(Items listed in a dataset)
/-- SNPRSP: the snooped cache had no copy. -/
def execSnprsp (p : Pkt) (s : State) : Out :=
  let q : Pkt := { p with op := .SnpRsp }
  .next (s.deliver q (fun s => s.snpDone q false))
/-- SNPDATA. -/
def execSnpdata (p : Pkt) (s : State) : Out :=
  let q : Pkt := { p with op := .SnpData }
  .next (s.deliver q (fun s => s.snpDone q true))
/-- INVACK: when the last acknowledgment arrives the request is served. -/
def execInvack (p : Pkt) (s : State) : Out :=
  let q : Pkt := { p with op := .InvAck }
  .next (s.deliver q (fun s =>
    match (s.dline q.line).busy with
    | some (r, .acks n) =>
      if 1 < n then s.busy q.line r (.acks (n - 1))
      else
        let s0 := s.modDir q.line (fun d => { d with busy := none })
        let s1 := if r.op = .Upg ∨ r.op = .RdX ∨ r.op = .RdZ ∨ r.op = .FAtom then s0
          else s0.modDir q.line (fun d => { d with st := .U })
        (s1.sliceServe q.line r).sliceDone q.line
    | _ => s))

/-! ## Responses -/

/-- The state in which a grant leaves a line in an L2: a recall that came before the grant is applied after it (R124), so the copy
is no more than the directory, or the slice's transaction for this core, gives. -/
def State.granted (s : State) (p line : Nat) (st : Mesi) : Mesi :=
  let d := s.dline line
  if d.busy.any (fun b => decide (b.1.src = physAgt p)) then st
  else match d.st with
    | .X o => if o = p then st else .I
    | .U => .I
    | t => if t.has p && decide (st ≠ .I) then .S else .I

/-- What a far atomic's answer brings its core (R126, R127). -/
def Core.farAns (k : Core) (q : Pkt) : Core :=
  { k with far := k.far.map (fun f => { f with ans := some (q.status, q.poison, q.data.toNat % 256 ^ f.size) }) }

/-- The CFLUSH or CCLEAN whose request has been answered leaves the store buffer; a status is latched (R212). -/
def Core.maintEnd (k : Core) (line status : Nat) : Core :=
  let here (e : StEntry) : Bool := decide (e.kind = .flush ∨ e.kind = .clean) && decide (e.pa / 64 = line)
  match k.sbuf.find? here with
  | none => k
  | some e =>
    let k1 := { k with sbuf := takeOut e k.sbuf }
    if status = 0 then k1 else k1.latchErr e.pa status

/-- An L2's request for a line ended: the state its answer gives the line, before and after the directory has its say. -/
def State.l2Want (s : State) (q : Pkt) : Mesi :=
  let p := agtPhys q.dst
  let x := s.l2line p q.line
  if x.st = .M then .M
  else if q.status ≠ 0 then x.st
  else if q.grant = 1 then s.granted p q.line .S
  else if q.grant = 2 then s.granted p q.line .E
  else if q.grant = 3 then s.granted p q.line .M
  else x.st

/-- Whether an L2 can take a response: a line that it installs needs a way, whose victim may need an entry of the eviction buffer. -/
def State.l2Takes (s : State) (q : Pkt) : Bool := decide (s.l2Want q = .I) || (s.l2Way (agtPhys q.dst) q.line).isSome

/-- A response at an L2. The answer of a far atomic, a flush or a clean goes to its core; data or a grant installs the line, and a
request that ends with a status leaves it for the access that needs the line, unless it was a prefetch (R36, R119, R123). -/
def State.l2Fill (s : State) (q : Pkt) : State :=
  let p := agtPhys q.dst
  let line := q.line
  let x := s.l2line p line
  let op? : Option Op := (Map.get none s.reqs (txKey q.dst q.txid)).map (fun r => r.op)
  if op? = some .FAtom then (s.modCore (s.runsOn p) (fun k => k.farAns q)).endTx q
  else if op? = some .Flush ∨ op? = some .Clean then
    ((s.setL2 p line { x with miss := none }).modCore (s.runsOn p) (fun k => k.maintEnd line q.status)).endTx q
  else
    let s1 := s.setL2 p line { x with miss := none, pf := false, err := if q.status ≠ 0 ∧ x.pf = false then q.status else x.err }
    let st := s.l2Want q
    (if st = .I then s1
      else
        let s2 := (s1.l2Put p line st).getD s1
        if x.pf then s2 else s2.l1Use (s2.runsOn p) p line).endTx q

/-- What a home agent's answer leaves at the slice: an error goes to the requester and changes nothing else (R123); else the data
way is filled, emptied or made CLEAN where Table 4.3 says so, and the request ends. -/
def State.homeAns (s0 : State) (q : Pkt) : State :=
  let s := s0.endTx q
  let line := q.line
  match (s.dline line).busy with
  | some (r0, .home) =>
    let r := { r0 with side := if q.side = 0 then r0.side else q.side }
    let rp := agtPhys r.src
    let free (s : State) : State := (s.modDir line (fun d => { d with busy := none })).sliceDone line
    let isData := decide (r.op = .RdS ∨ r.op = .RdX ∨ r.op = .Upg ∨ r.op = .RdNC)
    if q.status ≠ 0 then
      free (s.inject { s.fromSlice line (if isData || decide (r.op = .FAtom) then .Data else .Cmp) r.src r.txid with
        status := q.status, detail := q.detail, data := if q.status = 6 then q.data else BitVec.allOnes 512, poison := q.poison, side := r.side })
    else match r.op with
      | .RdS =>
        let d := s.dline line
        let grant := if r.ifetch ∨ d.st ≠ .U then 1 else 2
        let s1 := if d.st = .U then s.fillClean line else s
        free (((s1.modDir line (fun d => { d with st := (if grant = 2 then .X rp else d.st.add rp) })).capTags line).giveData r line grant)
      | .RdX | .Upg =>
        let s1 := if (s.dline line).st = .U then s.fillClean line else s
        free (((s1.modDir line (fun d => { d with st := .X rp })).capTags line).giveData r line 3)
      | .RdNC => free (s.giveData r line 0)
      | .FAtom =>
        if (s.dline line).st = .U then
          free (s.inject { s.fromSlice line .Data r.src r.txid with data := q.data, poison := q.poison, side := r.side })
        else (((s.modDir line (fun d => { d with st := .U, busy := none })).fillClean line).sliceServe line r).sliceDone line
      | .Flush =>
        free ((s.modDir line (fun d => { d with st := .U, way := .none, wn := 0, lock := false })).inject
          { s.fromSlice line .Cmp r.src r.txid with side := r.side })
      | .Clean => free ((s.setWay line .clean).inject { s.fromSlice line .Cmp r.src r.txid with side := r.side })
      | _ => free (s.inject { s.fromSlice line .Cmp r.src r.txid with side := r.side })
  | _ => s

:: WORK TASK ::
Each line from the top of the records down to the one with "op := .SnpData" must be retyped exactly; include both ends and nothing else.

:: SOLUTION TO THE EXERCISE ::
/-- SNPRSP: the snooped cache had no copy. -/
def execSnprsp (p : Pkt) (s : State) : Out :=
  let q : Pkt := { p with op := .SnpRsp }
  .next (s.deliver q (fun s => s.snpDone q false))
/-- SNPDATA. -/
def execSnpdata (p : Pkt) (s : State) : Out :=
  let q : Pkt := { p with op := .SnpData }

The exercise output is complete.